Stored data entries

*** Block opens ***

/-- A read whose request names this device's incarnation; one of before the last reset is stale (R345). -/
def State.loadOnce (s : State) (way : Way) (id : ReqId) (w : WinRef) (off len : Nat) : State :=
  if w.inc = s.incarnation then s.loadFor way id w off len else s.reply way id .stale

/-- REMOTE_LOAD_REQUEST (R343). -/
def execRemoteLoadRequest (id : ReqId) (w : WinRef) (off len : Nat) (s : State) : Out3 :=
  .next (s.landing 0 fun _ s => s.loadOnce (.any []) id w off len)

/-- REMOTE_ATOMIC_REQUEST (R344). -/
def execRemoteAtomicRequest (id : ReqId) (w : WinRef) (off : Nat) (op : AmoOp) (wd : AmoWidth) (operand compare : X64) (s : State) :
    Out3 :=
  .next <| s.landing 0 fun _ s => s.onceFor (.any []) id w.inc fun s =>
    let n := amoBytes wd
    match s.target id w off n n .atomic with
    | .error r => s.refuse (.any []) id w r
    | .ok ps =>
      let old := ofBytes (s.readBytes ps)
      let new := amoNew op (8 * n) old (operand.toNat % 2 ^ (8 * n)) (compare.toNat % 2 ^ (8 * n))
      (s.putBytes w.world (zipBytes ps (bytesOf n new))).answerReq (.any []) id (.ok (bytesOf n old))

/-- MULTICAST_DELIVERY: as RMST; a member that refuses writes nothing (R350). `inc` is the member's incarnation at the first attempt (R345). The
reply goes back along the tree, by the port that the copy came by (R349). -/
def execMulticastDelivery (id : ReqId) (w : WinRef) (inc off : Nat) (data : List Byte) (flag : Nat) (s : State) : Out3 :=
  .next <| s.landing data.length fun p s => s.onceFor (.tree p) id inc fun s =>
    match (do let ps ← s.target id w off data.length 1 .store; let fs ← s.target id w flag 8 8 .store; Except.ok (ps, fs)) with
    | .error r => s.refuse (.tree p) id w r
    | .ok (ps, fs) => ((s.putBytes w.world (zipBytes ps data)).raiseFlag w.world fs).answerReq (.tree p) id (.ok [])

/-- MULTICAST_LOAD_REQUEST; the incarnation that it names is the member's at the first attempt (R345, R351). -/
def execMulticastLoadRequest (id : ReqId) (w : WinRef) (off len : Nat) (s : State) : Out3 :=
  .next (s.landing 0 fun p s => s.loadOnce (.tree p) id w off len)

/-- A pair's place counts for each operation that contributed to it. -/
def State.notePair (s : State) (w : WinRef) (nak : Nat) (p : SPair) : State :=
  p.ops.foldl (fun s o =>
    let x := s.pending o.1 w
    s.setPending { x with got := x.got ++ [(o.2, 1)], nak := if x.nak = 0 then nak else x.nak }) s

/-- Has a pair come before, for any operation that contributed to it (R345, R352)? -/
def State.pairKnown (s : State) (w : WinRef) (p : SPair) : Bool :=
  p.ops.any fun o => (s.cached o.1).isSome || (s.pending o.1 w).got.any fun g => g.1 == o.2

/-- A pair reaches the target: it applies, or under `.det` waits for the rest of its operation (R352, R353). -/
def State.takePair (id : ReqId) (w : WinRef) (fadd det : Bool) (s : State) (p : SPair) : State :=
  if s.pairKnown w p then s
  else if det then
    let x := s.pending id w
    let n := (p.ops.head?.map (·.2)).getD 0
    s.setPending { x with got := x.got ++ [(n, 1)], pairs := x.pairs ++ [(n, p)] }
  else
    let r := s.applyPair id w fadd p
    r.1.notePair w r.2 p

/-- SPRED_PAIRS: pairs reach the target, or with a flag the packet that closes an operation of `total` pairs (R352, R353). -/
def execSpredPairs (id : ReqId) (w : WinRef) (total : Nat) (pairs : List SPair) (fadd det : Bool) (flag : Option Nat) (s : State) : Out3 :=
  .next <| s.landing (8 * pairs.length) fun _ s =>
    match flag with
    | some f => s.onceFor .minimal id w.inc fun s => (s.setPending { s.pending id w with close := some (total, f) }).tryEnd .minimal id fadd
    | none =>
      if w.inc ≠ s.incarnation then s
      else
        let s := pairs.foldl (State.takePair id w fadd det) s
        ((pairs.flatMap fun p => p.ops.map (·.1)).eraseDups).foldl (fun s i => s.tryEnd .minimal i fadd) s

/-! Routers of this device (R336, R348, R349, R352). -/

/-- MERGE_EVICT: a merged pair goes on its way. -/
def execMergeEvict (i : Nat) (s : State) : Out3 :=
  .next <|
    match s.merge[i]? with
    | none => s
    | some m => { s with merge := s.merge.eraseIdx i }.sendPair m

/-- Send on by the minimal port of a hub, where the destination is another device and is reachable. -/
def State.passOn (s : State) (hub dst : Nat) (mk : Nat → Out) : State :=
  if s.reachable hub dst ∧ dst ≠ s.fabId then (s.post hub dst .minimal mk).2 else s

/-- Copies go on to each listed member, one delivering at each, in packets of their data; a member out of reach is answered for with reason 6
(R334, R348, R349). -/
def State.branch (s : State) (port : Nat) (id : ReqId) (here : Bool) (ms : List Nat) (data : List Byte) (mk : Nat → Nat → List Byte → Transit) :
    State :=
  let hub := port / 16
  let ok := ms.filter (s.reachable hub)
  let lost := (ms.filter fun d => !s.reachable hub d).map fun d => (⟨d, 6, []⟩ : MemberReply)
  let todo := if here then s.fabId :: ok else ok
  let s := { s with branches := s.branches.filter (fun b => b.id != id) ++ [⟨id, port, todo, lost⟩] }
  let s := ok.foldl (fun s d => (payloads data).foldl (fun s b => s.passOn hub d fun p => .forward p (mk d b.1 b.2)) s) s
  if todo.isEmpty then s.branchReply id [] else s

/-- Bytes that a router has to pass on. -/
def transitBytes : Transit → Nat
  | .packet _ => 0
  | .copy _ _ _ _ _ _ data => data.length
  | .pairs _ _ _ _ ps => 8 * ps.length
  | .replies _ rs => (rs.map fun r => r.data.length).sum
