/-- A berth whose TDI's stop is under way (R409). -/
def State.berthStops (s : State) (b : Nat) : Bool := (s.tdi (s.berth b).tdi).stopping

/-- LEND_CLUSTER: an idle slack cluster of a berth that lends passes to another ACTIVE berth that lacks cores; neither is being stopped. -/
def execLendCluster (cluster berth : Nat) (s : State) : Out3 :=
  .next <| s.withReturns fun s =>
    match s.slackOwner cluster with
    | none => s
    | some o =>
      let die := dieOfCluster cluster
      if (s.berth o).lend ∧ !s.berthStops o ∧ !s.berthStops berth ∧ o ≠ berth ∧ (s.berth berth).state = 1 ∧ !s.deadClusters.contains cluster ∧
          !(s.lends.any fun l => l.cluster == cluster) ∧ s.clusterIdle cluster ∧ s.noneReady o die ∧
          s.starved berth die (s.clustersHeld berth) then
        State.scrubCluster { s with lends := s.lends ++ [⟨cluster, o, berth, none⟩] } cluster (s.berth berth).cur
      else s

/-! The end of a TDI's use of its berth (R409, R412). -/

/-- STOP_INTERFACE: every world of the berth goes through ENDING, and clusters that it lent are demanded back; the rest follows by itself. -/
def State.stopTdi (s : State) (f : Nat) : State :=
  let t := s.tdi f
  if !s.present f ∨ t.st = .unlocked then s
  else if t.stopping then s.finishStop f
  else
    let s := (s.setTdi f { t with stopping := true }).dropHost f
    match s.berthOf f with
    | none => s.finishStop f
    | some b =>
      let s := (s.worldsOf b).foldl (fun s w => s.endWorld w) s
      let lent := s.lends.filter fun l => l.owner == b && l.demanded.isNone
      (lent.foldl (fun s l => s.demand l.cluster) s).finishStop f

def execStopInterface (tdi : Nat) (s : State) : Out3 := .next (s.withReturns fun s => s.stopTdi tdi)

/-- Every core of a world that ends is scrubbed and belongs to none: whichever world takes the identifier next finds no core of its own
(R366, R375, R379). -/
def State.scrubWorld (s : State) (id : Nat) : State :=
  ((s.cores.filter fun e => e.2.world == id).map (·.1)).foldl (fun s c => (s.scrubCore c 0).retireUnits c) s

/-- ENDING_SCRUB_COMPLETE: the lines are fresh, the cores scrubbed, the keys erased, the identifier free (R366); a stop may be complete
with it. -/
def execEndingScrubComplete (world : Nat) (s : State) : Out3 :=
  .next <| s.withReturns fun s =>
    if (s.world world).st = .ending ∧ s.quiet world then (((s.freshen world).scrubWorld world).eraseWorld world).finishStops else s

/-! Returns (R401). -/

/-- DEMAND_RETURN: the owner has a ready task that cannot be placed without the cluster. After the demand it is the return. -/
def execDemandReturn (cluster : Nat) (s : State) : Out3 :=
  .next <| s.withReturns fun s =>
    match s.lends.find? fun l => l.cluster == cluster with
    | none => s
    | some l =>
      match l.demanded with
      | some _ => (s.tryReturn cluster).finishStops
      | none => if s.starved l.owner (dieOfCluster cluster) (s.clustersUsable l.owner) then s.demand cluster else s

/-- LEND_RETURN_TIMEOUT: 3,480,000 cycles after the demand, gangs that have not yielded stop with OVERRUN. -/
def execLendReturnTimeout (cluster : Nat) (s : State) : Out3 :=
  .next <| s.withReturns fun s =>
    match s.lends.find? fun l => l.cluster == cluster with
    | none => s
    | some l =>
      match l.demanded with
      | none => s
      | some t =>
        if s.now < t + 3480000 then s
        else ((s.tasksOn cluster).foldl (fun s p => s.overrun p.1 p.2) s |>.tryReturn cluster).finishStops

end Sys2Proof.Machine
end

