-- ==== Sys2Proof/Machine/HostReq.lean ====
section
/-! DEFINITION. Requests and register writes of the host: mailbox, TDISP, descriptors, resets, power-good (R397 to R414, R423). -/
namespace Sys2Proof.Machine

/-! The mailbox (R410). -/

/-- Fields of MBXCTL (Table 14.3). -/
def mbxCtl (seqNo req status len : Nat) (go : Bool) : X64 :=
  BitVec.ofNat 64 (seqNo % 2 ^ 32 * 2 ^ 32 + req % 256 * 2 ^ 24 + status % 256 * 2 ^ 16 + len % 2 ^ 15 * 2 + natOf go)

def mbxGo (x : X64) : Bool := x.getLsbD 0
def mbxSame (x : X64) (seqNo req : Nat) : Bool := fieldOf x.toNat 63 32 == seqNo % 2 ^ 32 && fieldOf x.toNat 31 24 == req

/-- What serving a request gives: a status and a response, or not yet. -/
inductive Served where
  | done (s : State) (status : Nat) (body : List Byte)
  | wait

/-- GO written while it is set: function's bit and function 0's (R410, R411). -/
def State.mbxBusy (s : State) (f : Nat) : State := (s.errBit f 6).errBit 0 6

/-- A response and its STATUS are in place, and GO is clear. -/
def State.respond (s : State) (f seqNo req status : Nat) (body : List Byte) : State :=
  (s.setTdi f { s.tdi f with mbx := mbxCtl seqNo req status body.length false, buf := body }).emit (.mailbox f body)

/-- A request is pending. -/
def State.pend (s : State) (f seqNo req len : Nat) : State := s.setTdi f { s.tdi f with mbx := mbxCtl seqNo req 0 len true }

/-- The Lodestar serves a function's request; one that must wait for something else makes room for the next (log 36). -/
def State.serveHost (s : State) (f seqNo req len : Nat) (serveIt : State → Served) : State :=
  let s :=
    match serveIt s with
    | .wait => s.pend f seqNo req len
    | .done s status body => s.respond f seqNo req status body
  if s.lodeQ.any (fun a => a.asked) then s else serveQueue s.lodeQ.length s

/-- Is a function's request in the Lodestar's queue, and is it at the head? -/
def State.hostQueued (s : State) (f : Nat) : Bool :=
  s.lodeQ.any fun a =>
    match a.who with
    | .host g => g == f
    | .core _ _ | .sweep _ _ => false

def State.hostNext (s : State) (f : Nat) : Bool :=
  s.sweep.isNone && !s.lodeDown &&
    match s.lodeQ with
    | ⟨.host g, _, _⟩ :: _ => g == f
    | _ => false

/-- A request takes its turn at the Lodestar (R372, R426). -/
def State.queueHost (s : State) (f seqNo req len : Nat) (serveIt : State → Served) : State :=
  if s.hostNext f then State.serveHost { s with lodeQ := s.lodeQ.drop 1 } f seqNo req len serveIt
  else if s.hostQueued f then s
  else if s.lodeIdle then s.serveHost f seqNo req len serveIt
  else (s.askLode (.host f)).pend f seqNo req len

/-- A request with GO. While another is pending it is ignored; the event of the pending one is its service. In ERROR it is CANCELLED;
requests other than the SPDM relay need RUN and the host's session (R409, R410). -/
def State.mailbox (s : State) (f seqNo req len : Nat) (serveIt : State → Served) : State :=
  let t := s.tdi f
  if s.stage < 5 ∨ !s.present f then s
  else if mbxGo t.mbx ∧ !mbxSame t.mbx seqNo req then s.mbxBusy f
  else if t.st = .error then s.respond f seqNo req 0x40 []
  else if 7936 < len then s.respond f seqNo req 0x02 []
  else if t.stopping ∨ (req ≠ 1 ∧ (t.st ≠ .run ∨ (s.spdm (.host f)).stage ≠ 8)) then s
  else s.queueHost f seqNo req len serveIt

/-! Moves between devices (R406, R407). -/

/-- A world's lines under its transfer key, or back under its own (R406). -/
def State.moveLines (s : State) (id : Nat) (away : Bool) : State :=
  { s with lines := s.lines.map fun e =>
      match e.2 with
      | .written w g bad => if w = id ∧ away then (e.1, .moved w g bad) else e
      | .moved w g bad => if w = id ∧ !away then (e.1, .written w g bad) else e
      | .fresh => e }

/-- A restore has been refused: the world may go on here. -/
def State.resumeWorld (s : State) (id : Nat) : State :=
  if (s.world id).manifest.isNone then s else (s.moveLines id false).modWorld id fun w => { w with manifest := none }

/-- A restore is complete elsewhere: the source world ends. -/
def State.movedAway (s : State) (id : Nat) : State :=
  if (s.world id).manifest.isNone then s else (s.modWorld id fun w => { w with manifest := none }).endWorld id

/-- What relayed messages bring about: the key of an IDE stream of the function, the outcome of a restore. -/
def State.relayed (s : State) (f : Nat) : RelayNote → State
  | .none => s
  | .ideKey stream => if stream < 64 then { s.draw.2 with ide := tabSet s.ide stream (f, s.draw.1) } else s
  | .restored id => s.movedAway id
  | .refused id => s.resumeWorld id

/-- SPDM_RELAY: the messages have their effect as events of their session, and what they bring about beyond it. -/
def execSpdmRelay (tdi seqNo : Nat) (msg : List Byte) (note : RelayNote) (s : State) : Out3 :=
  .next (s.mailbox tdi seqNo 1 msg.length fun s => .done (s.relayed tdi note) 0 [])

/-! CREATE and MBX_SHARE (R364, R365). -/

/-- The lowest free world identifier (R364). -/
def State.freeWorld (s : State) : Option Nat := (upFrom 1 4095).find? fun id => (s.world id).st == .none

/-- CREATE (R364, R397, R405). An owner count other than 1 or 2 answers RESERVED_FIELD, for which the manual names no status (log 36). -/
def State.create (s : State) (f owners : Nat) (nonce : BitVec 256) : Served :=
  match s.berthOf f, s.freeWorld with
  | some b, some id =>
    let d := s.berth b
    if owners ≠ 1 ∧ owners ≠ 2 then .done s 0x02 []
    else if d.short d.guarM d.guarS then .done s 0x44 []
    else if d.wmax ≤ (s.worldsOf b).length then .done s 0x0A []
    else .done (s.setWorld id { World.blank with
      st := .awaiting, berth := b, owners := owners, guarM := d.guarM, guarS := d.guarS, nonce := nonce }) 0 (bytesOf 2 id)
  | _, _ => .done s 0x0A []

def execCreate (tdi seqNo owners : Nat) (nonce : BitVec 256) (s : State) : Out3 :=
  .next (s.mailbox tdi seqNo 2 34 fun s => s.create tdi owners nonce)

/-- MBX_SHARE (R365). -/
def execMbxShare (tdi seqNo : Nat) (blob : List Byte) (s : State) : Out3 :=
  .next (s.mailbox tdi seqNo 3 blob.length fun s =>
    let r := s.takeShare (natAt blob 0 2) blob
    .done (r.1.noteIntegrity (natAt blob 0 2) (r.2.toNat % 256)) (r.2.toNat % 256) (bytesOf 8 r.2.toNat))

/-! LAUNCH (R423). -/

/-- The lowest die on which a berth holds a moored cluster. -/
def Berth.mooredDie (b : Berth) : Nat := (((List.range 72).find? fun c => bitOf b.moored c).getD 0) / 12

/-- The code handle before it is minted: R and X. -/
def codeTemplate (world base len : Nat) : Handle :=
  { format := 1, rights := 0x90, world := BitVec.ofNat 12 world, serial := 0, base := BitVec.ofNat 57 base
    length := BitVec.ofNat 48 len, shape := plainShape, sealv := 0, isSealed := true, revoked := false }

/-- What a LAUNCH has checked. -/
structure LaunchRead where
  tcb : Tcb
  die : Nat
  himg : List Piece
  at0 : State
  deriving DecidableEq, Repr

*** Block closes ***

Exercise instructions:
If a line in the entries holds the string "Lodestar", count it, then state the total and nothing more.

Answer to the exercise:
3